Ken Dychtwald: The Fourth Era of Retirement

Gerontologist, psychologist and author of 16 books, Ken Dychtwald foresees the “fourth era of retirement.”

The first era lasted about 100,000 years and ended in the early 20th century. During that era, people worked all their lives, no one considered that reality a  bad thing.

The second era of retirement began around the 1920s. Its crowning moment came wigth the passage of Social Security in the 1930s. Social Security had two purposes:

  1. It served as a thin safety net for older adults in a period of economic frailty
  2. With unemployment levels skyrocketing to 25%, Social Security facilitated retirement so that older people could be removed from the workforce to make room for the young

Then the third era of retirement developed during the 1960s and '70s when Americans began to think of retirement as the Golden Years of life. The younger you retired, the more successful you were perceived to be. Successful or not, Americans began regarding retirement as an entitlement.

Concomitant with this third era was the growth of longevity, whereupon the post-work period became a stage lasting two or three decades rather than two or three years.

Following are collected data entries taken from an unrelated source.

/-- A legal write that is no issue stores or is ignored (R42, R99). -/
theorem step_write_store {s : State} {off size : Nat} {v : Word} {rest : List Event} (hoff : off < 0x80000)
    (hl : accessLegal off size = true) (hi : off ≠ 0x0000C ∨ busy s = true)
    (h : s.schedule = .access (.write (s.cfg.base + off) size v) :: rest) :
    step s = .next (nextDraw (respond .written (memWrite { s with schedule := rest } off size v))) :=
  step_settled ((nextAction_write hoff h).trans (hostWrite_store hl hi))

/-- A write of CMD while IDLE runs the command that the word decodes to (R96). -/
theorem step_write_issue {s : State} {v : Word} {rest : List Event} (hp : s.pend = none)
    (h : s.schedule = .access (.write (s.cfg.base + 0x0000C) 4 v) :: rest) :
    step s = exec (decodeWord v) (nextDraw (respond .written { s with schedule := rest })) :=
  step_command ((nextAction_write (by decide) h).trans (hostWrite_issue hp))

/-- A legal write completes normally, whether it stores, is ignored or issues a command. -/
theorem step_write_legal {s : State} {off size : Nat} {v : Word} {rest : List Event} (hoff : off < 0x80000)
    (hl : accessLegal off size = true) (h : s.schedule = .access (.write (s.cfg.base + off) size v) :: rest) :
    ∃ t, step s = .next t ∧ t.schedule = rest ∧ t.responses = .written :: s.responses := by
  by_cases hi : off ≠ 0x0000C ∨ busy s = true
  · exact ⟨_, step_write_store hoff hl hi h, by simp, by simp⟩
  · obtain ⟨hcmd, hidle⟩ := not_or.1 hi
    obtain rfl : off = 0x0000C := not_not.1 hcmd
    obtain rfl : size = 4 := by rw [accessLegal_iff] at hl; omega
    have hp : s.pend = none := busy_eq_false.1 (by simpa using hidle)
    rw [step_write_issue hp h]
    exact exec_idle_next (decodeWord v) hp

/-- Settles O49: the two clauses are `accessLegal` false and true, and each holds of a read and of a write. -/
theorem illegalAccessIsBusErrorOnly : Obligations.IllegalAccessIsBusErrorOnly := by
  unfold Obligations.IllegalAccessIsBusErrorOnly
  intro s rest off size v a hoff ha hsch
  rw [← accessLegal_eq_false_iff, ← accessLegal_iff]
  rcases ha with rfl | rfl
  · exact ⟨fun hl => step_read_illegal hoff hl hsch,
      fun hl => ⟨_, _, step_read_legal hoff hl hsch, rfl, rfl, nofun⟩⟩
  · refine ⟨fun hl => step_write_illegal hoff hl hsch, fun hl => ?_⟩
    obtain ⟨t, hstep, hrest, hresp⟩ := step_write_legal hoff hl hsch
    exact ⟨t, .written, hstep, hrest, hresp, nofun⟩

end Sys2Proof.Machine

namespace Sys2Proof

/-! ## O2: OP names the command, and each row matches its word under the mask (R51, R52) -/

theorem decodeWord_encode (i : Instr) : decodeWord (encode i) = i := by cases i <;> decide

/-- The match word of a word's command is the word masked: the decoder reads OP and nothing else (R51). -/
theorem encode_decodeWord (w : Word) : encode (decodeWord w) = w &&& 0x00000003#32 := by
  obtain h | h | h | h : w.toNat % 4 = 0 ∨ w.toNat % 4 = 1 ∨ w.toNat % 4 = 2 ∨ w.toNat % 4 = 3 := by omega
  · rw [decodeWord_of_zero h]; exact ((and_opMask_eq_iff w 0 (by decide)).2 h).symm
  · rw [decodeWord_of_one h]; exact ((and_opMask_eq_iff w 1 (by decide)).2 h).symm
  · rw [decodeWord_of_two h]; exact ((and_opMask_eq_iff w 2 (by decide)).2 h).symm
  · rw [decodeWord_of_three h]; exact ((and_opMask_eq_iff w 3 (by decide)).2 h).symm

/-- A word decodes to a command exactly if the command's row of R52 matches it under the mask. -/
theorem decodeWord_eq_iff_masked (w : Word) (i : Instr) :
    decodeWord w = i ↔ w &&& 0x00000003#32 = encode i := by
  rw [← encode_decodeWord, (Function.LeftInverse.injective decodeWord_encode).eq_iff]

/-- A row of R52 matches a word exactly if the word's OP is the row's. -/
theorem op_eq_iff_masked (w : Word) (i : Instr) :
    w.toNat % 4 = (encode i).toNat ↔ w &&& 0x00000003#32 = encode i := by
  rw [← BitVec.toNat_inj, and_opMask_toNat]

According to Dychtwald, that third era, which has lasted a quarter century, is “fraying at the edges … and [is] coming to an end.” The modern retirement experiment is not working for most people. In fact, half the retirees in this country say they would rather be working. They would rather be working, but this is what they don’t want:

  • Working full-time
  • Continuing in the same old grind as before—they want to try something new
  • All the pressure they had when they were young

Let’s call this fourth phase of retirement “rehirement.” As Dychtwald puts it: “In the years to come, we will see more older men and women starting their engines and jumping back into the work force, and maybe even having the most productive years of their lives.”

The French Retirement Revolution

French workers have taken to the streets to protest the government's plan to raise the retirement age from 60 to 61 or 62.

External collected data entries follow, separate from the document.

-- ==== Sys2Proof/Machine/Operands.lean ====
section
/-! DEFINITION. The operands of the commands (R82) and the checks that come before a computation
(R120, R130, R141, R142). -/

namespace Sys2Proof.Machine

/-- M, the modulus (R27). -/
def State.M (s : State) : Nat := s.modulus.toNat

/-- N, the block dimension (R28). -/
def State.N (s : State) : Nat := s.dim.toNat

/-- MAT[m][i][j] for i, j < 16 (R9, R38). No command reads an entry with an index of 16 or more, since
N ≤ 16 is checked first (log 19). -/
def State.entry (s : State) (m : MatSel) (i j : Nat) : Nat :=
  if h : i < 16 ∧ j < 16 then (((s.mat m)[i]'h.1)[j]'h.2).toNat else 0

/-- VIN[j] for j < 16 (R9, R36); as for `State.entry` (log 19). -/
def State.vinAt (s : State) (j : Nat) : Nat :=
  if h : j < 16 then (s.vin[j]'h).toNat else 0

/-- The top-left N x N entries of MAT[m], by rows. -/
def keyRows (s : State) (m : MatSel) : List (List Nat) := tab s.N (s.entry m)

/-- The same entries as integers. -/
def keyInts (s : State) (m : MatSel) : List (List Int) := tab s.N fun i j => (s.entry m i j : Int)

/-- [VIN[0], ..., VIN[N-1]] (R130). -/
def vinList (s : State) : List Nat := (List.range s.N).map s.vinAt

/-- det(A) mod M (R121). -/
def keyDet (s : State) (m : MatSel) : Nat := residue (det s.N (keyInts s m)) s.M

/-- adj(A)[i][j] mod M (R124). -/
def keyAdj (s : State) (m : MatSel) (i j : Nat) : Nat := residue (adjEntry s.N (keyInts s m) i j) s.M

/-- (di * adj(A)[i][j]) mod M with di the inverse of the determinant (R127). -/
def keyInv (s : State) (m : MatSel) (i j : Nat) : Nat :=
  residue ((invMod (keyDet s m) s.M : Int) * adjEntry s.N (keyInts s m) i j) s.M

/-- The dimension is outside 1 to 16 (R28, R144). -/
def badDim (s : State) : Bool := s.N < 1 || Config.nmax < s.N

/-- `CheckConfig` fails (R120). -/
def badConfig (s : State) : Bool := s.M < 2 || Config.mmax < s.M || badDim s

/-- `CheckMatrix(m)` fails: an entry of the top-left N x N is M or more (R120). -/
def badMatrix (s : State) (m : MatSel) : Bool := (keyRows s m).any fun row => row.any fun x => s.M ≤ x

/-- An entry of VIN that MATVEC uses is M or more (R130). -/
def badVector (s : State) : Bool := (vinList s).any fun x => s.M ≤ x

/-- The determinant is not coprime to M (R120, R127). -/
def singular (s : State) (m : MatSel) : Bool := Nat.gcd (keyDet s m) s.M != 1

/-- `CheckRegions(maxout)` fails (R141). -/
def badRegions (s : State) (maxout : Nat) : Bool :=
  let src := s.src.toNat
  let dst := s.dst.toNat
  let len := s.len.toNat
  Config.bufBytes < src + len || Config.bufBytes < dst + maxout ||
    (0 < len && 0 < maxout && src < dst + maxout && dst < src + len)

/-- `CheckSymbols(L)` fails (R142). -/
def badSymbols (s : State) (bytes : List Byte) : Bool := bytes.any fun b => s.M ≤ b.toNat

/-- The input region, `MemRead(SRC, LEN)` (R73). -/
def inputBytes (s : State) : List Byte := memRead s s.src.toNat s.len.toNat

/-- A matrix register with its top-left N x N entries replaced and the others kept (R38, R124). -/
def withTopLeft (old : MatReg) (N : Nat) (f : Nat → Nat → Nat) : MatReg :=
  Vector.ofFn fun i => Vector.ofFn fun j =>
    if i.val < N ∧ j.val < N then BitVec.ofNat 16 (f i.val j.val) else old[i][j]

/-- A vector register with its first N entries replaced and the others kept (R37, R130). -/
def withFirst (old : Vector Entry 16) (N : Nat) (f : Nat → Nat) : Vector Entry 16 :=
  Vector.ofFn fun i => if i.val < N then BitVec.ofNat 16 (f i.val) else old[i]

end Sys2Proof.Machine
end

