-- ==== Sys2Proof/Machine/Engine.lean ====
section
/-! DEFINITION. The engine state machine (R44) and the performance of one event. -/

namespace Sys2Proof.Machine

/-- `Exec(w, state)` of R44 with its completion: the meaning of the command, or ILLEGAL_COMMAND for a word
that matches none (R84). -/
def execWord (w : Word) (s : State) : Out :=
  match decode w with
  | .ok i => exec i s
  | .error _ => runCommand [(true, .illegalCommand)] id s

/-- One engine step (R44): nothing while IDLE (R201), one step nearer to completion while BUSY, and the
completion itself at the last step. -/
def engineStep (s : State) : Out :=
  match s.engine with
  | .idle => .next s
  | .busy (k + 1) => .next { s with engine := .busy k }
  | .busy 0 => execWord s.cmd s

/-- `WAIT` (R87): a poll of STATUS; if DONE is 0, the engine gets a step and the host polls again
(DESIGN CHOICE, log 6). -/
def hostWait (s : State) : State :=
  if s.done then s else { s with agenda := .engine :: .wait :: s.agenda }

/-- One event while the reset input is asserted, or its release (R200): every register holds its hard-reset
value before and after the event, the engine is IDLE, BUF is unspecified anew. So a host write, a command
word included, has no effect and an engine step does nothing; a host read returns the value the register
holds, without a side effect (DEDUCED, log 7). -/
def performInReset (e : Event) (s : State) : State :=
  let t := hardReset s
  match e with
  | .write _ _ _ | .engine => t
  | .read width o => { t with reads := t.reads ++ [hostReadValue width o t] }
  | .wait => hostWait t
  | .resetInput level => { t with resetInput := level }

/-- The reset input takes a level while it is released (R200): its assertion is the hard reset. -/
def setResetInput (level : Bool) (s : State) : State :=
  if level then { hardReset s with resetInput := true } else s

/-- One event while the reset input is released. -/
def performRunning (e : Event) (s : State) : Out :=
  match e with
  | .write width o w => .next (hostWrite width o w s)
  | .read width o => .next (hostRead width o s)
  | .wait => .next (hostWait s)
  | .engine => engineStep s
  | .resetInput level => .next (setResetInput level s)

/-- One event, on the state whose agenda no longer holds it. -/
def perform (e : Event) (s : State) : Out :=
  if s.resetInput then .next (performInReset e s) else performRunning e s

end Sys2Proof.Machine
end

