-- ==== Sys2Proof/Machine/Core.lean ====
section
/-! DEFINITION. The machine behind the host's interface. -/

def Sys2Proof.core : Host.Core :=
  { State := Sys2Proof.Machine.State, Fault := Sys2Proof.Machine.Fault,
    Refusal := Sys2Proof.Machine.Refusal, step := Sys2Proof.Machine.step,
    reset := Sys2Proof.Machine.State.reset }
end

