/-- R36 to R39: the register map: the offset of each register, a multiple of 4, selects that register and
no other, and the aligned offsets without a register are the reserved ones. -/
def Obligations.RegisterMapIsExact : Prop :=
  (∀ (o : BitVec 12) (r : Reg), regAt o = some r ↔ o = regOffset r) ∧
    [regAt 0x000, regAt 0x004, regAt 0x008, regAt 0x00C, regAt 0x010, regAt 0x014, regAt 0x018,
      regAt 0x01C, regAt 0x020, regAt 0x024, regAt 0x028, regAt 0x02C, regAt 0x030, regAt 0x034,
      regAt 0x038] =
      [some .id, some .ctrl, some .status, some .cmd, some .mod, some .dim, some .opa, some .opb,
        some .res, some .src, some .dst, some .len, some .outlen, some .bufAddr, some .bufData] ∧
    (∀ r : Reg, (regOffset r).toNat % 4 = 0) ∧
    (∀ o : BitVec 12, o.toNat % 4 = 0 → (regAt o = none ↔ reservedOffset o)) ∧
    (∀ j : Fin 16, (regOffset (.vin j)).toNat = 0x100 + 4 * j.val ∧
      (regOffset (.vout j)).toNat = 0x200 + 4 * j.val) ∧
    ∀ i j : Fin 16, (regOffset (.mat .m0 i j)).toNat = 0x400 + 4 * (16 * i.val + j.val) ∧
      (regOffset (.mat .m1 i j)).toNat = 0x800 + 4 * (16 * i.val + j.val)

/-- R27 to R38, R216: while IDLE, a write to a configuration, operand, region, vector or matrix register
reads back its stored bits, reserved bits 0, and every other register reads as before (BUF_DATA also
depends on BUF_ADDR). -/
def Obligations.WrittenRegisterReadsBack : Prop :=
  ∀ (s : State) (r : Reg) (w mask : Word), s.busy = false → writeMask r = some mask →
    let t := hostWrite .word (regOffset r) w s
    hostReadValue .word (regOffset r) t = w &&& mask ∧
      ∀ r' : Reg, r' ≠ r → (r = .bufAddr → r' ≠ .bufData) →
        hostReadValue .word (regOffset r') t = hostReadValue .word (regOffset r') s

/-- R185: IRQ is IE AND DONE; every completion, that of an illegal word included, raises it if IE is 1;
acceptance, a write of 1 to DONE and the resets lower it. -/
def Obligations.IrqFollowsCompletion : Prop :=
  ∀ s : State, s.irq = (s.ie && s.done) ∧
    (∀ i t, exec i s = .next t → t.irq = s.ie) ∧
    (∀ t, s.engine = .busy 0 → engineStep s = .next t → t.irq = s.ie) ∧
    (∀ w, s.busy = false → (hostWrite .word 0x00C w s).irq = false) ∧
    (∀ w : Word, w.getLsbD 1 = true → (hostWrite .word 0x008 w s).irq = false) ∧
    (softReset s).irq = false ∧ (hardReset s).irq = false

/-- R35, R65, R88: BUFWRITE stores its bytes from its address on, past the last address at 0 again, and
changes no other byte, and BUFREAD of the same range then returns them in order. -/
def Obligations.BufWriteThenBufReadReturnsBytes : Prop :=
  ∀ (s : State) (a : BitVec 16) (bytes : List Byte) (rest : List Event),
    s.resetInput = false → s.busy = false → bytes.length ≤ 65536 →
    s.agenda = expandOp (.bufWrite a bytes) ++ expandOp (.bufRead a bytes.length) ++ rest →
      ∃ t : State, runSteps (2 * bytes.length + 2) s = .next t ∧ t.agenda = rest ∧
        t.reads = s.reads ++ bytes.map (fun b => b.setWidth 32) ∧
        t.bufAddr = a + BitVec.ofNat 16 bytes.length ∧
        (∀ k (h : k < bytes.length), t.bufByte ((a.toNat + k) % 65536) = bytes[k]) ∧
        ∀ x, (∀ k < bytes.length, x ≠ (a.toNat + k) % 65536) → t.bufByte x = s.bufByte x
end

Raising the Retirement Age in Spain

The International Monetary Fund (IMF) has recommended that the Spanish government raise the official retirement age in Spain from 65 to 67 and then tie it to increases in longevity rates.

Early Social Security for More Than Half of Americans

More than half of American workers claim reduced Social Security benefits at age 62. As the full retirement age moves farther out, those who claim benefits at age 62 may end up with increasingly inadequate income in their 70s and 80s.

Tangible Mental Accounts

Researchers have shown that people tend to divide their money into separate mental accounts for various purposes, for example, necessities, travel, or dining out, and that earmarking savings to specific goals such as college savings tends to increase saving rates. George Loewenstein, a professor of economics and psychology at Carnegie Mellon University, has proposed applying these concepts to retirement.

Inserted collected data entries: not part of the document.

-- ==== Sys2Proof/Laws/Codec.lean ====
section
/-! SUPPORT. The byte lists of the block codec, element by element (R140, R144, R149, R152). -/

namespace Sys2Proof.Machine

/-- The input region as the bytes at SRC, SRC + 1, ... -/
theorem inputBytes_eq (s : State) :
    inputBytes s = (List.range s.len.toNat).map fun k => s.bufByte (s.src.toNat + k) := rfl

/-- The PaddedBuffer: the input bytes, then p from LEN on (R144). -/
theorem paddedInput_eq (s : State) :
    paddedInput s = (List.range (s.len.toNat + padLen s.N s.len.toNat)).map fun k =>
      if k < s.len.toNat then s.bufByte (s.src.toNat + k)
      else BitVec.ofNat 8 (padLen s.N s.len.toNat) := by
  unfold paddedInput
  rw [inputBytes_eq, List.range_add, List.map_append, List.map_map]
  dsimp only
  congr 1
  · apply List.map_congr_left
    intro k hk
    rw [if_pos (List.mem_range.1 hk)]
  · apply List.ext_getElem
    · simp
    · intro k h1 h2
      simp

/-- A matrix made from a function times a vector made from a function, element by element. -/
theorem matVecMod_tab_eq (M N : Nat) (f : Nat → Nat → Nat) (g : Nat → Nat) :
    matVecMod M (tab N f) ((List.range N).map g) =
      (List.range N).map fun i => (∑ j ∈ Finset.range N, f i j * g j) % M := by
  simp [matVecMod, tab, dot_map_range]

/-- Byte x of the transform of k Blocks: element x mod N of the transform of Block x / N (R140, R149). -/
theorem transformBlocks_eq {N M : Nat} (hN : 0 < N) (f : Nat → Nat → Nat) (k : Nat) :
    ∀ g : Nat → Byte,
      transformBlocks N M (tab N f) k ((List.range (k * N)).map g) =
        (List.range (k * N)).map fun x => BitVec.ofNat 8
          ((∑ j ∈ Finset.range N, f (x % N) j * (g (x / N * N + j)).toNat) % M) := by
  induction k with
  | zero => intro g; simp [transformBlocks]
  | succ k ih =>
    intro g
    have hr : List.range ((k + 1) * N) = List.range N ++ (List.range (k * N)).map (N + ·) := by
      rw [Nat.succ_mul, Nat.add_comm, List.range_add]
    have hl : ((List.range N).map g).length = N := by simp
    rw [transformBlocks, hr, List.map_append, List.map_append, List.take_left' hl,
      List.drop_left' hl, List.map_map, List.map_map, List.map_map]
    congr 1
    · rw [matVecMod_tab_eq, List.map_map]
      apply List.map_congr_left
      intro i hi
      have hi := List.mem_range.1 hi
      simp [Nat.mod_eq_of_lt hi, Nat.div_eq_of_lt hi]
    · rw [ih]
      apply List.map_congr_left
      intro x _
      have e1 : (N + x) % N = x % N := by simp
      have e2 : (N + x) / N * N = N + x / N * N := by
        rw [Nat.add_div_left _ hN, Nat.succ_mul, Nat.add_comm]
      simp only [Function.comp, e1, e2, Nat.add_assoc]

/-- The same for a list whose length is a multiple of N, transformed whole. -/
theorem transformBlocks_map {N M n : Nat} (hN : 0 < N) (hn : n % N = 0) (f : Nat → Nat → Nat)
    (g : Nat → Byte) :
    transformBlocks N M (tab N f) (n / N) ((List.range n).map g) =
      (List.range n).map fun x => BitVec.ofNat 8
        ((∑ j ∈ Finset.range N, f (x % N) j * (g (x / N * N + j)).toNat) % M) := by
  have e : n / N * N = n := Nat.div_mul_cancel (Nat.dvd_of_mod_eq_zero hn)
  have h := transformBlocks_eq (M := M) hN f (n / N) g
  rwa [e] at h

/-- The ciphertext of ENC, byte by byte (R149). -/
theorem cipherBytes_eq {s : State} (m : MatSel) (hN : 0 < s.N) :
    cipherBytes s m = (List.range (s.len.toNat + padLen s.N s.len.toNat)).map fun x =>
      BitVec.ofNat 8 ((∑ j ∈ Finset.range s.N, s.entry m (x % s.N) j *
        (if x / s.N * s.N + j < s.len.toNat then s.bufByte (s.src.toNat + (x / s.N * s.N + j))
          else BitVec.ofNat 8 (padLen s.N s.len.toNat)).toNat) % s.M) := by
  unfold cipherBytes
  rw [paddedInput_length, paddedInput_eq, keyRows]
  exact transformBlocks_map hN (padLen_aligned _ hN) _ _

/-- The plaintext of DEC before unpadding, byte by byte (R152). -/
theorem plainBytes_eq {s : State} (m : MatSel) (hN : 0 < s.N) (ha : s.len.toNat % s.N = 0) :
    plainBytes s m = (List.range s.len.toNat).map fun x =>
      BitVec.ofNat 8 ((∑ j ∈ Finset.range s.N, keyInv s m (x % s.N) j *
        (s.bufByte (s.src.toNat + (x / s.N * s.N + j))).toNat) % s.M) := by
  unfold plainBytes
  rw [inputBytes_length, inputBytes_eq]
  exact transformBlocks_map hN ha _ _

/-- The last byte of a list made from a function: 0 for the empty list (R145). -/
theorem padByte_map (n : Nat) (g : Nat → Byte) :
    padByte ((List.range n).map g) = if n = 0 then 0 else (g (n - 1)).toNat := by
  unfold padByte
  cases n with
  | zero => simp
  | succ n => simp [List.range_succ]

end Sys2Proof.Machine
end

The Loewenstein model would have retirees compartmentalizing accounts for various purposes and deploying different investment strategies with different levels of risk for each purpose. Retirement income strategy would focus on "multiple accounts to facilitate different goals, such as paying the rent or spending money on vacations."

No Need to Raise the Retirement Age

A recent study by Buck Consultants has concluded that longer life-spans add only about 0.2 percent to 0.3 percent to the cost of a typical pension plan each year. The implication is that higher retirement age is not an economic necessity because they contribute little to the health or solvency of retirement systems.

That Was Then, This Is Now

When Social Security was first created, the average life expectancy was only 63 years. There were 40 workers supporting each retiree. Today, America has about 3.1 workers for each retiree.

Retirement’s Favorite Pastime? Watching Television

In 2009, the average retiree watched 48 hours of television a week.

Preparing for Retirement: 15 Tasks

MetLife has created a to-do list for the trip into and through retirement. Pre-retirees need only complete 15 tasks before taking off. The tasks have to do with five big categories:

  1. work
  2. leisure time and activities
  3. relationships with family and co-workers
  4. obtaining employer and federal benefits
  5. planning for the future

Here are some of the specific tasks MetLife has identified.

Work: 

Deciding on whether to and how long to continue working is a primary decision about retirement. The big tasks regarding work include:

Decide whether to retire fully, or to work part-time in retirement.

Determine which of your skills could be easily transferred to a new part-time job.

Look into alternate career or part-time work opportunities for yourself in retirement.

Formulate ideas about how much you'd like to work in retirement.

Explore what employment possibilities are available to you if you want to keep working full- or part-time in retirement.

Leisure and activity:

Determine the proper balance between work and leisure time and identifying your personal retirement goals

Relationships:

Consider the importance of your relationships with co-workers when making a decision to retire.

Consider how the various aspects of your retirement might positively or negatively affect the relationships you have with your family and friends.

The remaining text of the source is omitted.